Moving to Australia from PNG as a young teenager, Ngaiire had promised herself that she wouldn’t change who she was. Laughing, she recalls conversations she had with her brother and sister, where she told them she would never change her hair or the way she dressed, and that she would stay true to herself. But Western beauty standards nevertheless started to weigh on her.
“Everyone else was shaving their legs and their underarm hair,” she recalls. “It was little things like that that made me feel pressure to conform to what everybody else was doing.”
She also felt that pressure to conform within the music industry where people found it hard to categorise Ngaiire, the first Papua New Guinean artist to be featured in the triple j Hottest 100 (her single ‘Once’ came in at number 73 in 2015).
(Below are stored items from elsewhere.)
theorem bltuLong (a : Reg) (b : Reg) (off : BitVec 32) : Statement (.bltuLong a b off) :=
  of2 (qs 10 1 0 4 b.toNat a.toNat) off.toNat rfl (by unfold qs; omega) (by
    obtain ⟨w0, h0⟩ : ∃ z, z = qs 10 1 0 4 b.toNat a.toNat := ⟨_, rfl⟩
    rw [← h0]
    unfold qs at h0
    obtain ⟨w1, h1⟩ : ∃ z, z = off.toNat := ⟨_, rfl⟩
    rw [← h1]
    rw [maj_pickBr64 (show w0 / 4 % 64 = 10 by omega), pickBr64, show w0 / 262144 % 8 = 4 by omega, show rD w0 = a from ofNat_eq _ (by omega), show rA w0 = b from ofNat_eq _ (by omega), show BitVec.ofNat 32 w1 = off from ofNat_eq _ (by omega)]
    rfl)

theorem bgeuLong (a : Reg) (b : Reg) (off : BitVec 32) : Statement (.bgeuLong a b off) :=
  of2 (qs 10 1 0 5 b.toNat a.toNat) off.toNat rfl (by unfold qs; omega) (by
    obtain ⟨w0, h0⟩ : ∃ z, z = qs 10 1 0 5 b.toNat a.toNat := ⟨_, rfl⟩
    rw [← h0]
    unfold qs at h0
    obtain ⟨w1, h1⟩ : ∃ z, z = off.toNat := ⟨_, rfl⟩
    rw [← h1]
    rw [maj_pickBr64 (show w0 / 4 % 64 = 10 by omega), pickBr64, show w0 / 262144 % 8 = 5 by omega, show rD w0 = a from ofNat_eq _ (by omega), show rA w0 = b from ofNat_eq _ (by omega), show BitVec.ofNat 32 w1 = off from ofNat_eq _ (by omega)]
    rfl)

theorem bbsLong (a : Reg) (b : Reg) (off : BitVec 32) : Statement (.bbsLong a b off) :=
  of2 (qs 10 1 0 6 b.toNat a.toNat) off.toNat rfl (by unfold qs; omega) (by
    obtain ⟨w0, h0⟩ : ∃ z, z = qs 10 1 0 6 b.toNat a.toNat := ⟨_, rfl⟩
    rw [← h0]
    unfold qs at h0
    obtain ⟨w1, h1⟩ : ∃ z, z = off.toNat := ⟨_, rfl⟩
    rw [← h1]
    rw [maj_pickBr64 (show w0 / 4 % 64 = 10 by omega), pickBr64, show w0 / 262144 % 8 = 6 by omega, show rD w0 = a from ofNat_eq _ (by omega), show rA w0 = b from ofNat_eq _ (by omega), show BitVec.ofNat 32 w1 = off from ofNat_eq _ (by omega)]
    rfl)

theorem bbcLong (a : Reg) (b : Reg) (off : BitVec 32) : Statement (.bbcLong a b off) :=
  of2 (qs 10 1 0 7 b.toNat a.toNat) off.toNat rfl (by unfold qs; omega) (by
    obtain ⟨w0, h0⟩ : ∃ z, z = qs 10 1 0 7 b.toNat a.toNat := ⟨_, rfl⟩
    rw [← h0]
    unfold qs at h0
    obtain ⟨w1, h1⟩ : ∃ z, z = off.toNat := ⟨_, rfl⟩
    rw [← h1]
    rw [maj_pickBr64 (show w0 / 4 % 64 = 10 by omega), pickBr64, show w0 / 262144 % 8 = 7 by omega, show rD w0 = a from ofNat_eq _ (by omega), show rA w0 = b from ofNat_eq _ (by omega), show BitVec.ofNat 32 w1 = off from ofNat_eq _ (by omega)]
    rfl)

theorem j (off : BitVec 19) : Statement (.j off) :=
  of1 (qj 0 off.toNat 0) rfl (by unfold qj; omega) (by
    obtain ⟨w0, h0⟩ : ∃ z, z = qj 0 off.toNat 0 := ⟨_, rfl⟩
    rw [← h0]
    unfold qj at h0
    rw [maj_pickJal (show w0 / 4 % 64 = 11 by omega), pickJal, show w0 / 256 % 2 = 0 by omega, show BitVec.ofNat 19 (w0 / 8192) = off from ofNat_eq _ (by omega)]
    rfl)

theorem jal (off : BitVec 19) : Statement (.jal off) :=
  of1 (qj 0 off.toNat 1) rfl (by unfold qj; omega) (by
    obtain ⟨w0, h0⟩ : ∃ z, z = qj 0 off.toNat 1 := ⟨_, rfl⟩
    rw [← h0]
    unfold qj at h0
    rw [maj_pickJal (show w0 / 4 % 64 = 11 by omega), pickJal, show w0 / 256 % 2 = 1 by omega, show BitVec.ofNat 19 (w0 / 8192) = off from ofNat_eq _ (by omega)]
    rfl)

theorem jLong (off : BitVec 32) : Statement (.jLong off) :=
  of2 (qj 1 0 0) off.toNat rfl (by unfold qj; omega) (by
    obtain ⟨w0, h0⟩ : ∃ z, z = qj 1 0 0 := ⟨_, rfl⟩
    rw [← h0]
    unfold qj at h0
    obtain ⟨w1, h1⟩ : ∃ z, z = off.toNat := ⟨_, rfl⟩
    rw [← h1]
    rw [maj_pickJal64 (show w0 / 4 % 64 = 11 by omega), pickJal64, show w0 / 256 % 2 = 0 by omega, show BitVec.ofNat 32 w1 = off from ofNat_eq _ (by omega)]
    rfl)

theorem jalLong (off : BitVec 32) : Statement (.jalLong off) :=
  of2 (qj 1 0 1) off.toNat rfl (by unfold qj; omega) (by
    obtain ⟨w0, h0⟩ : ∃ z, z = qj 1 0 1 := ⟨_, rfl⟩
    rw [← h0]
    unfold qj at h0
    obtain ⟨w1, h1⟩ : ∃ z, z = off.toNat := ⟨_, rfl⟩
    rw [← h1]
    rw [maj_pickJal64 (show w0 / 4 % 64 = 11 by omega), pickJal64, show w0 / 256 % 2 = 1 by omega, show BitVec.ofNat 32 w1 = off from ofNat_eq _ (by omega)]
    rfl)

theorem jr (a : Reg) (imm : BitVec 14) : Statement (.jr a imm) :=
  of1 (qi 12 0 imm.toNat a.toNat 0) rfl (by unfold qi; omega) (by
    obtain ⟨w0, h0⟩ : ∃ z, z = qi 12 0 imm.toNat a.toNat 0 := ⟨_, rfl⟩
    rw [← h0]
    unfold qi at h0
    rw [maj_pickJalr (show w0 / 4 % 64 = 12 by omega), pickJalr, show w0 / 256 % 32 = 0 by omega, show rA w0 = a from ofNat_eq _ (by omega), show BitVec.ofNat 14 (w0 / 262144) = imm from ofNat_eq _ (by omega)]
    rfl)

theorem jalr (a : Reg) (imm : BitVec 14) : Statement (.jalr a imm) :=
  of1 (qi 12 0 imm.toNat a.toNat 1) rfl (by unfold qi; omega) (by
    obtain ⟨w0, h0⟩ : ∃ z, z = qi 12 0 imm.toNat a.toNat 1 := ⟨_, rfl⟩
    rw [← h0]
    unfold qi at h0
    rw [maj_pickJalr (show w0 / 4 % 64 = 12 by omega), pickJalr, show w0 / 256 % 32 = 1 by omega, show rA w0 = a from ofNat_eq _ (by omega), show BitVec.ofNat 14 (w0 / 262144) = imm from ofNat_eq _ (by omega)]
    rfl)

theorem jtab (a : Reg) (b : Reg) : Statement (.jtab a b) :=
  of1 (q3 13 0 0 (b.toNat) (a.toNat) (0)) rfl (q3_len _ _ _ _ _ _ (by decide)) (by
    rw [maj_pickJtab (q3_maj _ _ _ _ _ _ (by decide) (by decide)), pickJtab, q3_fn _ _ _ _ _ _ (by decide) (by decide) b.isLt a.isLt (by decide), q3_a _ _ _ _ _ _ (by decide) (by decide), q3_b _ _ _ _ _ _ (by decide) a.isLt (by decide)]
    rfl)

theorem mul (d : Reg) (a : Reg) (b : Reg) : Statement (.mul d a b) :=
  of1 (q3 14 0 0 (b.toNat) (a.toNat) (d.toNat)) rfl (q3_len _ _ _ _ _ _ (by decide)) (by
    rw [maj_pickMuldiv (q3_maj _ _ _ _ _ _ (by decide) (by decide)), pickMuldiv, q3_fn _ _ _ _ _ _ (by decide) (by decide) b.isLt a.isLt d.isLt, q3_d _ _ _ _ _ _ (by decide), q3_a _ _ _ _ _ _ (by decide) d.isLt, q3_b _ _ _ _ _ _ (by decide) a.isLt d.isLt]
    rfl)

theorem mulh (d : Reg) (a : Reg) (b : Reg) : Statement (.mulh d a b) :=
  of1 (q3 14 0 1 (b.toNat) (a.toNat) (d.toNat)) rfl (q3_len _ _ _ _ _ _ (by decide)) (by
    rw [maj_pickMuldiv (q3_maj _ _ _ _ _ _ (by decide) (by decide)), pickMuldiv, q3_fn _ _ _ _ _ _ (by decide) (by decide) b.isLt a.isLt d.isLt, q3_d _ _ _ _ _ _ (by decide), q3_a _ _ _ _ _ _ (by decide) d.isLt, q3_b _ _ _ _ _ _ (by decide) a.isLt d.isLt]
    rfl)

theorem mulhu (d : Reg) (a : Reg) (b : Reg) : Statement (.mulhu d a b) :=
  of1 (q3 14 0 2 (b.toNat) (a.toNat) (d.toNat)) rfl (q3_len _ _ _ _ _ _ (by decide)) (by
    rw [maj_pickMuldiv (q3_maj _ _ _ _ _ _ (by decide) (by decide)), pickMuldiv, q3_fn _ _ _ _ _ _ (by decide) (by decide) b.isLt a.isLt d.isLt, q3_d _ _ _ _ _ _ (by decide), q3_a _ _ _ _ _ _ (by decide) d.isLt, q3_b _ _ _ _ _ _ (by decide) a.isLt d.isLt]
    rfl)

theorem mulhsu (d : Reg) (a : Reg) (b : Reg) : Statement (.mulhsu d a b) :=
  of1 (q3 14 0 3 (b.toNat) (a.toNat) (d.toNat)) rfl (q3_len _ _ _ _ _ _ (by decide)) (by
    rw [maj_pickMuldiv (q3_maj _ _ _ _ _ _ (by decide) (by decide)), pickMuldiv, q3_fn _ _ _ _ _ _ (by decide) (by decide) b.isLt a.isLt d.isLt, q3_d _ _ _ _ _ _ (by decide), q3_a _ _ _ _ _ _ (by decide) d.isLt, q3_b _ _ _ _ _ _ (by decide) a.isLt d.isLt]
    rfl)

theorem mulw (d : Reg) (a : Reg) (b : Reg) : Statement (.mulw d a b) :=
  of1 (q3 14 0 4 (b.toNat) (a.toNat) (d.toNat)) rfl (q3_len _ _ _ _ _ _ (by decide)) (by
    rw [maj_pickMuldiv (q3_maj _ _ _ _ _ _ (by decide) (by decide)), pickMuldiv, q3_fn _ _ _ _ _ _ (by decide) (by decide) b.isLt a.isLt d.isLt, q3_d _ _ _ _ _ _ (by decide), q3_a _ _ _ _ _ _ (by decide) d.isLt, q3_b _ _ _ _ _ _ (by decide) a.isLt d.isLt]
    rfl)

theorem div (d : Reg) (a : Reg) (b : Reg) : Statement (.div d a b) :=
  of1 (q3 14 0 5 (b.toNat) (a.toNat) (d.toNat)) rfl (q3_len _ _ _ _ _ _ (by decide)) (by
    rw [maj_pickMuldiv (q3_maj _ _ _ _ _ _ (by decide) (by decide)), pickMuldiv, q3_fn _ _ _ _ _ _ (by decide) (by decide) b.isLt a.isLt d.isLt, q3_d _ _ _ _ _ _ (by decide), q3_a _ _ _ _ _ _ (by decide) d.isLt, q3_b _ _ _ _ _ _ (by decide) a.isLt d.isLt]
    rfl)

theorem divu (d : Reg) (a : Reg) (b : Reg) : Statement (.divu d a b) :=
  of1 (q3 14 0 6 (b.toNat) (a.toNat) (d.toNat)) rfl (q3_len _ _ _ _ _ _ (by decide)) (by
    rw [maj_pickMuldiv (q3_maj _ _ _ _ _ _ (by decide) (by decide)), pickMuldiv, q3_fn _ _ _ _ _ _ (by decide) (by decide) b.isLt a.isLt d.isLt, q3_d _ _ _ _ _ _ (by decide), q3_a _ _ _ _ _ _ (by decide) d.isLt, q3_b _ _ _ _ _ _ (by decide) a.isLt d.isLt]
    rfl)

theorem rem (d : Reg) (a : Reg) (b : Reg) : Statement (.rem d a b) :=
  of1 (q3 14 0 7 (b.toNat) (a.toNat) (d.toNat)) rfl (q3_len _ _ _ _ _ _ (by decide)) (by
    rw [maj_pickMuldiv (q3_maj _ _ _ _ _ _ (by decide) (by decide)), pickMuldiv, q3_fn _ _ _ _ _ _ (by decide) (by decide) b.isLt a.isLt d.isLt, q3_d _ _ _ _ _ _ (by decide), q3_a _ _ _ _ _ _ (by decide) d.isLt, q3_b _ _ _ _ _ _ (by decide) a.isLt d.isLt]
    rfl)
She found herself toning herself down, shrinking herself to make others comfortable.
“There was a time where I started to take out the fact that I was Papua New Guinean in my bio, because I felt like that worked against me,” Ngaiire says.
“Denying my own blood, and my own heritage and where I’m from, was one of the things that I felt like I needed to do earlier on to just protect myself from being in situations where people misinterpreted my music or misinterpreted who I was.”
But now Ngaiire is done being a lesser version of herself. She’s undergone an intense journey to self-realisation – in an artistic statement for ‘3’, Ngaiire says that even as she crafted the album as a rejoinder to people with misconceptions about PNG, she hadn’t fully realised “how callous I’d gotten from trying to maintain a career as a Warabung, Morobe, Tolai, Niu Ailan post-colonial Papua New Guinean in a predominantly white space that operates on stolen Indigenous land.”
“I read somewhere recently about how you don’t want to go to the grave clutching to a character or a person that you’ve been portraying to the world,” she tells NME. The entire experience of creating ‘3’, she says, “has really taught me to just let go” – a lesson that defines her favourite song on the album, the opening title track ‘3’.
“It’s [about] figuring out how to really be their authentic selves within the context of having to survive within our spaces. That’s my M.O. to everybody else – to just let go.”